# Tires for HS55



## sr73087 (Feb 9, 2017)

So I had a tire tear on my HS55. I believe the tire, tube and rim are original, so I might just replace the tubes and tires. The unit still runs, so I am likely waiting until the season is over to make the change but wanted some ideas on brands you prefer because I see pricing all over the place. The current tire and size: Snow Grip II 14x4.0-6.


----------



## Dannoman (Jan 16, 2018)

I have had these Sno Hogs on my MTD for 20 years and they are still great tires...

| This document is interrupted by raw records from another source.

-- ==== Sys2Proof/Machine/SramCmds.lean ====
section
/-!
DEFINITION. The memory windows (chapter 02, R71 to R75; chapter 13, R432 to R435) and the march test engine (R436 to
R445).
-/
namespace Sys2Proof.Machine

/-! ### Windows -/

/-- The super that the windows show; none while MEMWIN_SEL selects nothing (R72). -/
def State.windowSuper (s : State) : Option Nat :=
  let u := s.getF .hive R.MEMWIN_SEL_SUPER
  if u < s.fuse.part.supers then some u else none

/-- The memory with a code is under a destructive march. -/
def State.underMarch (s : State) (u code : Nat) : Bool :=
  match (s.sramOf u).run with
  | none => false
  | some r => r.destructive && (r.whole || code == 14 || code == 15)

/-- A window write to a word is ignored and counted (R433, R434, R435). -/
def State.windowRefused (s : State) (u off : Nat) : Bool :=
  (s.inTake && !hostArea off) || !s.enabled (.sram u) || s.underMarch u (memoryCode off)

/-- What a window write does to a byte: the normal window stores it, the aliases set or clear its 1 bits (R75). -/
inductive WindowOp where
  | store | setBits | clearBits
deriving DecidableEq, Repr

def WindowOp.apply (op : WindowOp) (old new : Byte) : Byte :=
  match op with
  | .store => new
  | .setBits => old ||| new
  | .clearBits => old &&& ~~~ new

/-- An error found in the word at a window offset by a window access, and what the memory does (R426): a single-bit error
is corrected in the memory too, an uncorrectable one stays. `struck` says that an uncorrectable error has struck now. -/
def State.windowCheck (s : State) (u word : Nat) (flaw : Option Bool) : State :=
  let t := if flaw == some true && !(s.sramOf u).bad.contains word then s.upsetSram u word else s
  if (t.sramOf u).bad.contains word then t.sramError u word 3 true
  else if flaw == some false then t.sramError u word 3 false else t

/-- Whether an access finds an error in a word. -/
def flawOf (flaws : List (Nat × Bool)) (word : Nat) : Option Bool :=
  (flaws.find? (fun f => f.1 == word)).map Prod.snd

/-- The enabled bytes of a write that fall into one word, as offsets in the window. -/
def bytesOfWord (off word : Nat) (bytes : List (Option Byte)) : List (Nat × Byte) :=
  (bytes.zipIdx.filterMap (fun e => e.1.map (fun b => (off + e.2, b)))).filter (fun e => e.1 / 8 * 8 == word)

/-- A write to one word: a whole word replaces it; a part, and every alias write, is a read-modify-write (R432, R435). -/
def State.windowWord (s : State) (op : WindowOp) (u word : Nat) (l : List (Nat × Byte)) (flaws : List (Nat × Bool)) :
    State :=
  if op = .store ∧ l.length = 8 then (l.foldl (fun t e => t.setSramByte u e.1 e.2) s).markSram u word false
  else
    let t := s.windowCheck u word (flawOf flaws word)
    l.foldl (fun t e => t.setSramByte u e.1 (op.apply (t.sramByte u e.1) e.2)) t

/-- The offsets of the words that a stretch of a window covers. -/
def wordsIn (off len : Nat) : List Nat :=
  if len = 0 then [] else (List.range ((off + len - 1) / 8 + 1 - off / 8)).map (fun i => 8 * (off / 8 + i))

/-- A write through a memory window: a poisoned one is discarded (R456); in a word where writes are ignored nothing
changes and the write is counted once. -/
def State.windowWrite (s : State) (op : WindowOp) (off : Nat) (bytes : List (Option Byte)) (poisoned : Bool)
    (flaws : List (Nat × Bool)) : State :=
  if poisoned then s.badBar0
  else match s.windowSuper with
  | none => s
  | some u =>
    let words := ((wordsIn off bytes.length).filter (fun w => decide (w < sramSize))).map
      (fun w => (w, bytesOfWord off w bytes))
    let words := words.filter (fun e => !e.2.isEmpty)
    let t := words.foldl (fun t e =>
      if t.windowRefused u e.1 then t else t.windowWord op u e.1 e.2 flaws) s
    if words.any (fun e => s.windowRefused u e.1) then t.bump (.sram u) R.SRAM_WIN_REFUSED 1 else t

/-- Bytes beyond the memories read as zeros. -/
def State.windowByte (s : State) (u a : Nat) : Byte := if a < sramSize then s.sramByte u a else 0

/-- A read through a memory window (R74, R426, R427). During a take the data path's working regions stand as it left them
a moment ago. -/
def State.windowRead (s : State) (off len : Nat) (flaws : List (Nat × Bool)) : State :=
  match s.windowSuper with
  | none => s.emit (.readData (List.replicate len 0) false)
  | some u =>
    let words := (wordsIn off len).filter (fun w => decide (w < sramSize))
    let t := if s.taking && words.any (workArea u) then s.workSram u else s
    let t := words.foldl (fun t w => t.windowCheck u w (flawOf flaws w)) t
    let bad := words.any (fun w => (t.sramOf u).bad.contains w)
    let t := if bad then t.badBar0 else t
    t.emit (.readData ((List.range len).map (fun i => t.windowByte u (off + i))) bad)

/-- WINDOW_WRITE of bytes from a window offset on; bytes not enabled are `none`. -/
def execWindowWrite (off : Nat) (bytes : List (Option Byte)) (poisoned : Bool) (flaws : List (Nat × Bool)) (s : State) :
    Host.Outcome State Fault Refusal :=
  if 0x800000 < off + bytes.length then .fault .outsideBar else .next (s.windowWrite .store off bytes poisoned flaws)

/-- BIT_SET_ALIAS_WRITE. -/
def execBitSetAliasWrite (off : Nat) (bytes : List (Option Byte)) (poisoned : Bool) (flaws : List (Nat × Bool))
    (s : State) : Host.Outcome State Fault Refusal :=
  if 0x800000 < off + bytes.length then .fault .outsideBar else .next (s.windowWrite .setBits off bytes poisoned flaws)

/-- BIT_CLEAR_ALIAS_WRITE. -/
def execBitClearAliasWrite (off : Nat) (bytes : List (Option Byte)) (poisoned : Bool) (flaws : List (Nat × Bool))
    (s : State) : Host.Outcome State Fault Refusal :=
  if 0x800000 < off + bytes.length then .fault .outsideBar
  else .next (s.windowWrite .clearBits off bytes poisoned flaws)

/-- WINDOW_READ through any of the three windows. -/
def execWindowRead (off len : Nat) (flaws : List (Nat × Bool)) (s : State) : Host.Outcome State Fault Refusal :=
  if 0x800000 < off + len then .fault .outsideBar else .next (s.windowRead off len flaws)

/-! ### The march engine -/

/-- MARCH_START: a write of SRAM_MARCH_CTRL with START at 1, and BOOT, MODE and TARGET. -/
def execMarchStart (u boot : Nat) (mode target : Bool) (s : State) : Host.Outcome State Fault Refusal :=
  s.on (.sram u) (
    let p := Page.sram u
    let t := (s.putF p R.SRAM_MARCH_CTRL_BOOT boot).putF p R.SRAM_MARCH_CTRL_MODE (flag mode)
    (t.putF p R.SRAM_MARCH_CTRL_TARGET (flag target)).marchStart u)

/-- MARCH_RETENTION_WAIT: the wait of the background under way ends; there is one in each of the three (R436). -/
def execMarchRetentionWait (u : Nat) (s : State) : Host.Outcome State Fault Refusal :=
  s.on (.sram u) (
    let x := s.sramOf u
    match x.run with
    | none => s
    | some r =>
      if r.destructive ∧ r.waits < 3 then
        (s.setSramOf u { x with run := some { r with waits := r.waits + 1 } }).putF (.sram u)
          R.SRAM_MARCH_STATUS_BACKGROUND (min 2 (r.waits + 1))
      else s)

/-- MARCH_RUN_DONE: a destructive run is done after its three waits. -/
def execMarchRunDone (u : Nat) (fails : List (Nat × Nat × Nat × Nat)) (s : State) : Host.Outcome State Fault Refusal :=
  s.on (.sram u) (
    match (s.sramOf u).run with
    | none => s
    | some r =>
      if r.destructive ∧ r.waits < 3 then s
      else ((s.endMarch u r (fails.map (fun f => ⟨f.1, f.2.1, f.2.2.1, f.2.2.2⟩))).marchOver u r).settleBoot)

end Sys2Proof.Machine
end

https://www.northerntool.com/shop/tools/product_200331371_200331371


----------



## arienskids (Jan 26, 2018)

https://www.amazon.com/Carlisle-Trac-ATV-Bias-Tire/dp/B001THCJDE

i would recommend these carlisle tires. a little taller and a little wider but probably the best traction you can get without chains


----------



## sr73087 (Feb 9, 2017)

Would both of those fit on the rims? Clearance wise I have plenty of space.


----------



## arienskids (Jan 26, 2018)

they should both fit, nice thing about those hondas are the split rims which means you can install wide tires with very little difficulty, i actually have a set of brand new carlisles i never used because they were to wide for my ariens rims but since you have split rims it wont matter


----------



## dhazelton (Dec 8, 2014)

I had those weird tires on a HS624 I bought. The rubber is ridiculously thin and they have a metal ring that sits in a slot to form a bead. One tire wouldn't hold air so I filled it with slime. When I aired the tire up the slime was coming out of pores in the rubber. I ordered the Carlisles. It was a bear to get one of the two piece wheels apart. It's also a bear to get the heavier Calisle to seat on those rims but it's doable.


----------



## Freezn (Mar 1, 2014)

Yes, the Carlisle X-Trac 15" x 5" x 6" is a great replacement tire for your HS55 rims. My only suggestion would be to avoid going tubeless and add 15" x 5" x 6" inner tubes with T87 (90 degree) valves. Honda's split rim design is not a good option for sealing the useless factory tubeless tire (with silly metal ring insert.....joke) which is why Honda switched to a one piece rim not too long ago. 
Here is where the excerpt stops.